Fue a pasar por el lado de Brunetti, que extendió una mano y le asió por el brazo.
– Lo acompaño, signor Bonaventura.
– No es necesario -dijo el hombre con otro estirón de labios.
– Yo diría que sí -fue toda la respuesta de Brunetti. No tenía idea de cuáles eran aquí sus atribuciones, ni con qué autoridad podía detener o seguir a Bonaventura. Estaba fuera de Venecia, incluso fuera de los límites de la provincia de Venezia, y no se habían contemplado -y, menos, presentado- cargos contra Bonaventura. Pero nada de esto le importaba. Se hizo a un lado, dejó que Bonaventura abriera la puerta del despacho y lo siguió por el corredor, alejándose de la parte frontal del edificio.
Al fondo, una puerta daba a un largo andén de cemento. Dos grandes camiones estaban perpendiculares y de espaldas a él, con las puertas traseras de par en par, y cuatro hombres empujaban plataformas rodantes cargadas de cajas que sacaban por otras puertas más alejadas abiertas al andén y subían a los camiones. Al ver salir a los dos hombres, levantaron la mirada un momento, pero sin interrumpir el trabajo. Al pie del andén, entre los camiones, había dos hombres que charlaban, con las manos en los bolsillos de las chaquetas.
Bonaventura se acercó al borde del andén. Cuando los hombres levantaron la cabeza, él dijo a uno de ellos:
– Han encontrado el camión de De Luca. La mercancía aún está dentro.
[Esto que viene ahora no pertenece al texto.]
-- ==== Sys2Proof/Certificates/Slice0/Obligations.lean ====
section
/-! DEFINITION. The statements for the provers, rule by rule of the spec: what each row of the table does, where it completes,
what it leaves alone, and the laws that every step keeps. A clause that rests on a choice of the model names its log entry. -/

open Sys2Proof Sys2Proof.Machine Sys2Proof.Safety

/-! ### The machine -/

/-- The command at the front of the queue is carried out with the queue's rest; an empty queue idles for one tick of the
model's clock. The queue and the tick are the model's own (log entries 1 and 2). -/
def Obligations.StepRunsFrontCommand : Prop :=
  (∀ (c : Instr) (rest : List Instr) (s : State), s.pending = c :: rest → step s = exec c { s with pending := rest }) ∧
  ∀ s : State, s.pending = [] → step s = .next { s with clock := { s.clock with now := s.clock.now + 1 } }

/-- No command stops the block: that the spec gives every row an effect in every state is the model's reading (log entry
20). None touches the commands still waiting: their queue is the model's own (log entries 1 and 3). -/
def Obligations.EveryCommandCompletes : Prop :=
  ∀ (c : Instr) (s : State), ∃ t, exec c s = .next t ∧ t.pending = s.pending

/-! ### Resets -/

/-- R17, R88, R110: after every kind of reset the lines, the repeat units and the receive queue stand at their reset values,
with nothing on its way to or from them; the decoders are in WAIT with empty sets. (A SOFT RESET is a write of COMMAND, which
is taken while no other reset is held: R174.) -/
def Obligations.ResetClearsReceiveSide : Prop :=
  ∀ (k : ResetKind) (s : State), (k = .soft → s.pow.resetHeld = false) → ∃ t, exec (resetRow k) s = .next t ∧
    (∀ l : Line,
      (t.fe.get l).st = .off ∧ (t.fe.get l).enabled = false ∧ (t.fe.get l).polarity = true ∧ (t.fe.get l).glitch = 0 ∧
      (t.fe.get l).idle = 100 ∧ (t.fe.get l).fault = false ∧ (t.fe.get l).txHold = false ∧
      (t.fe.get l).guardHold = none ∧ (t.fe.get l).test = none ∧ (t.fe.get l).wait = none ∧
      (t.dec.get l).st = .wait ∧ (t.dec.get l).candidates = [] ∧
      (t.rep.get l).memory = none ∧ (t.rep.get l).opened = false ∧ (t.rep.get l).due = false ∧
      (t.rep.get l).dueReached = false ∧ (∀ o, t.repeatedMemory l o = none) ∧
      (t.link.get l).toDecoder = [] ∧ (t.link.get l).toCapture = [] ∧ (t.link.get l).outcome = none ∧
      (t.link.get l).reports = [] ∧ (t.link.get l).offers = [] ∧ (t.link.get l).wakeEdges = 0 ∧
      (t.link.get l).expireRequests = [] ∧ (t.link.get l).oldBursts = 0 ∧ (t.link.get l).posts = [] ∧
      t.rq.hasReference l = false) ∧
    t.rq.records = [] ∧ t.rq.held = false ∧ t.readRegister 0x17 = 0 ∧ t.readRegister 0x18 = 1 ∧
    t.rqCondition = false ∧ t.irq.loss = false ∧
    ∀ off : BitVec 6, 0x19 ≤ off.toNat → off.toNat ≤ 0x27 → t.readRegister off = 0

/-- R41, R129, R156: after every kind of reset the format table, the capture unit and the transmitter stand at their reset
values; the bytes of the table space are zeroed by a power-on reset and kept by the others; a LOAD CAPTURE at the reset load
length and an ENABLE FORMAT of an entry of zero bytes are refused. -/
def Obligations.ResetClearsSendingSide : Prop :=
  ∀ (k : ResetKind) (s : State), (k = .soft → s.pow.resetHeld = false) → ∃ t, exec (resetRow k) s = .next t ∧
    (∀ n : Fin 8, t.entries[n].st = .disabled ∧ t.entries[n].unheld = true) ∧
    (∀ a, Memory.read t.mem a = tableAfterReset k s.mem a) ∧ t.irq.retired = false ∧
    (k = .powerOn → ∀ n : Fin 8, (t.format n).minBits = 0 ∧ t.validateEntry n = .badBits) ∧
    t.cap.st = .idle ∧ t.cap.count = 0 ∧ t.cap.truncated = false ∧ t.cap.missed = false ∧ t.cap.pins = 0 ∧
    t.cap.lists.a = [] ∧ t.cap.lists.b = [] ∧ t.cap.select = .any ∧ t.cap.mode = .unmatched ∧ t.cap.rearm = false ∧
    t.cap.latchedSelect = .any ∧ t.cap.latchedMode = .unmatched ∧ t.cap.loadLength = 0 ∧
    t.loadCapture = (t, .badArg) ∧
    t.tx.st = .idle ∧ t.tx.jobs = [] ∧ t.tx.completions = [] ∧
    (∀ l, (t.fe.get l).guardHold = none ∧ (t.fe.get l).txHold = false) ∧
    t.tx.guardSetting = 20 ∧ (∀ r, t.tx.staging.register r = 0) ∧ t.txo = false ∧ t.txDoneCondition = false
Este policía quiere ver los conocimientos de embarque.
Aún no había acabado de decir «policía», cuando el más alto de los dos hombres se apartó de su compañero de un salto y sacó la mano del bolsillo empuñando una pistola, pero Brunetti, al ver el movimiento, retrocedió por la puerta que había quedado abierta a su espalda, sacando su propia arma.
No ocurrió nada. No hubo disparos, ni voces. Brunetti oyó pasos, el golpe de lo que parecía la puerta de un coche, luego el de otra, y el bronco zumbido de un motor potente que arrancaba. En lugar de volver a salir al andén para ver lo que ocurría, Brunetti corrió por el pasillo y salió por la puerta frontal del edificio, donde aguardaba su propio conductor, con el motor en marcha para mantener el coche caliente mientras leía Il Gazzettino dello Sport.
Brunetti abrió bruscamente la puerta del copiloto y subió al coche, a tiempo de ver cómo se borraba el susto de la cara del conductor al reconocerlo.
– Un camión sale por la puerta del fondo. Dé media vuelta y sígalo. -Antes de que la mano de Brunetti llegara al teléfono del coche, el conductor había arrojado el diario al asiento trasero, puesto la primera y daba la vuelta. Al doblar la esquina, el conductor giró bruscamente el volante hacia la izquierda, para esquivar una de las cajas que habían caído por las puertas abiertas del camión. Pero la siguiente no pudo sortearla y las ruedas de la izquierda pasaron sobre ella reventándola y dejando una ancha estela de ampollas. Cuando salían del recinto, Brunetti vio cómo el camión enfilaba la autovía en dirección a Padua, con un violento bamboleo de las puertas traseras.